[Material supplied Boundary: Start]

-- ==== Sys2Proof/Laws/State.lean ====
section
/-! SUPPORT. What each named update leaves in each field of State: one lemma per field per update, true by rfl, so that
no later proof unfolds a record update. -/

namespace Sys2Proof.Machine

/-! ### modRing -/

@[simp] theorem State.modRing_ports (s : State) (r : RingId) (f : RingUnit → RingUnit) :
    (s.modRing r f).ports = s.ports := rfl
@[simp] theorem State.modRing_probe (s : State) (r : RingId) (f : RingUnit → RingUnit) :
    (s.modRing r f).probe = s.probe := rfl
@[simp] theorem State.modRing_rings (s : State) (r : RingId) (f : RingUnit → RingUnit) :
    (s.modRing r f).rings = s.rings.set r (f (s.rings.get r)) := rfl
@[simp] theorem State.modRing_memory (s : State) (r : RingId) (f : RingUnit → RingUnit) :
    (s.modRing r f).memory = s.memory := rfl
@[simp] theorem State.modRing_quote (s : State) (r : RingId) (f : RingUnit → RingUnit) :
    (s.modRing r f).quote = s.quote := rfl
@[simp] theorem State.modRing_field (s : State) (r : RingId) (f : RingUnit → RingUnit) :
    (s.modRing r f).field = s.field := rfl
@[simp] theorem State.modRing_highlight (s : State) (r : RingId) (f : RingUnit → RingUnit) :
    (s.modRing r f).highlight = s.highlight := rfl
@[simp] theorem State.modRing_plane (s : State) (r : RingId) (f : RingUnit → RingUnit) :
    (s.modRing r f).plane = s.plane := rfl
@[simp] theorem State.modRing_video (s : State) (r : RingId) (f : RingUnit → RingUnit) :
    (s.modRing r f).video = s.video := rfl
@[simp] theorem State.modRing_control (s : State) (r : RingId) (f : RingUnit → RingUnit) :
    (s.modRing r f).control = s.control := rfl
@[simp] theorem State.modRing_resetHeld (s : State) (r : RingId) (f : RingUnit → RingUnit) :
    (s.modRing r f).resetHeld = s.resetHeld := rfl
@[simp] theorem State.modRing_freeCount (s : State) (r : RingId) (f : RingUnit → RingUnit) :
    (s.modRing r f).freeCount = s.freeCount := rfl
@[simp] theorem State.modRing_pending (s : State) (r : RingId) (f : RingUnit → RingUnit) :
    (s.modRing r f).pending = s.pending := rfl

/-! ### modPort -/

@[simp] theorem State.modPort_ports (s : State) (p : Port) (f : PortUnit → PortUnit) :
    (s.modPort p f).ports = s.ports.set p (f (s.ports.get p)) := rfl
@[simp] theorem State.modPort_probe (s : State) (p : Port) (f : PortUnit → PortUnit) :
    (s.modPort p f).probe = s.probe := rfl
@[simp] theorem State.modPort_rings (s : State) (p : Port) (f : PortUnit → PortUnit) :
    (s.modPort p f).rings = s.rings := rfl
@[simp] theorem State.modPort_memory (s : State) (p : Port) (f : PortUnit → PortUnit) :
    (s.modPort p f).memory = s.memory := rfl
@[simp] theorem State.modPort_quote (s : State) (p : Port) (f : PortUnit → PortUnit) :
    (s.modPort p f).quote = s.quote := rfl
@[simp] theorem State.modPort_field (s : State) (p : Port) (f : PortUnit → PortUnit) :
    (s.modPort p f).field = s.field := rfl
@[simp] theorem State.modPort_highlight (s : State) (p : Port) (f : PortUnit → PortUnit) :
    (s.modPort p f).highlight = s.highlight := rfl
@[simp] theorem State.modPort_plane (s : State) (p : Port) (f : PortUnit → PortUnit) :
    (s.modPort p f).plane = s.plane := rfl
@[simp] theorem State.modPort_video (s : State) (p : Port) (f : PortUnit → PortUnit) :
    (s.modPort p f).video = s.video := rfl
@[simp] theorem State.modPort_control (s : State) (p : Port) (f : PortUnit → PortUnit) :
    (s.modPort p f).control = s.control := rfl
@[simp] theorem State.modPort_resetHeld (s : State) (p : Port) (f : PortUnit → PortUnit) :
    (s.modPort p f).resetHeld = s.resetHeld := rfl
@[simp] theorem State.modPort_freeCount (s : State) (p : Port) (f : PortUnit → PortUnit) :
    (s.modPort p f).freeCount = s.freeCount := rfl
@[simp] theorem State.modPort_pending (s : State) (p : Port) (f : PortUnit → PortUnit) :
    (s.modPort p f).pending = s.pending := rfl

/-! ### sendCause -/

@[simp] theorem State.sendCause_ports (s : State) (p : Port) (c : Cause) :
    (s.sendCause p c).ports =
      s.ports.set p { s.ports.get p with causes := (s.ports.get p).causes ++ [c] } := rfl
@[simp] theorem State.sendCause_probe (s : State) (p : Port) (c : Cause) : (s.sendCause p c).probe = s.probe := rfl
@[simp] theorem State.sendCause_rings (s : State) (p : Port) (c : Cause) : (s.sendCause p c).rings = s.rings := rfl
@[simp] theorem State.sendCause_memory (s : State) (p : Port) (c : Cause) : (s.sendCause p c).memory = s.memory := rfl
@[simp] theorem State.sendCause_quote (s : State) (p : Port) (c : Cause) : (s.sendCause p c).quote = s.quote := rfl
@[simp] theorem State.sendCause_field (s : State) (p : Port) (c : Cause) : (s.sendCause p c).field = s.field := rfl
@[simp] theorem State.sendCause_highlight (s : State) (p : Port) (c : Cause) :
    (s.sendCause p c).highlight = s.highlight := rfl
@[simp] theorem State.sendCause_plane (s : State) (p : Port) (c : Cause) : (s.sendCause p c).plane = s.plane := rfl
@[simp] theorem State.sendCause_video (s : State) (p : Port) (c : Cause) : (s.sendCause p c).video = s.video := rfl
@[simp] theorem State.sendCause_control (s : State) (p : Port) (c : Cause) :
    (s.sendCause p c).control = s.control := rfl
@[simp] theorem State.sendCause_resetHeld (s : State) (p : Port) (c : Cause) :
    (s.sendCause p c).resetHeld = s.resetHeld := rfl
@[simp] theorem State.sendCause_freeCount (s : State) (p : Port) (c : Cause) :
    (s.sendCause p c).freeCount = s.freeCount := rfl
@[simp] theorem State.sendCause_pending (s : State) (p : Port) (c : Cause) :
    (s.sendCause p c).pending = s.pending := rfl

[Material supplied Boundary: End]

> [Task]
Will you return exactly the lines above from the one with "theorem State.modPort_resetHeld (s" down to the one with "s.ports.get p with", counting both as part of the range?

> [Task result]
@[simp] theorem State.modPort_resetHeld (s : State) (p : Port) (f : PortUnit → PortUnit) :
    (s.modPort p f).resetHeld = s.resetHeld := rfl
@[simp] theorem State.modPort_freeCount (s : State) (p : Port) (f : PortUnit → PortUnit) :
    (s.modPort p f).freeCount = s.freeCount := rfl
@[simp] theorem State.modPort_pending (s : State) (p : Port) (f : PortUnit → PortUnit) :
    (s.modPort p f).pending = s.pending := rfl

/-! ### sendCause -/

@[simp] theorem State.sendCause_ports (s : State) (p : Port) (c : Cause) :
    (s.sendCause p c).ports =
      s.ports.set p { s.ports.get p with causes := (s.ports.get p).causes ++ [c] } := rfl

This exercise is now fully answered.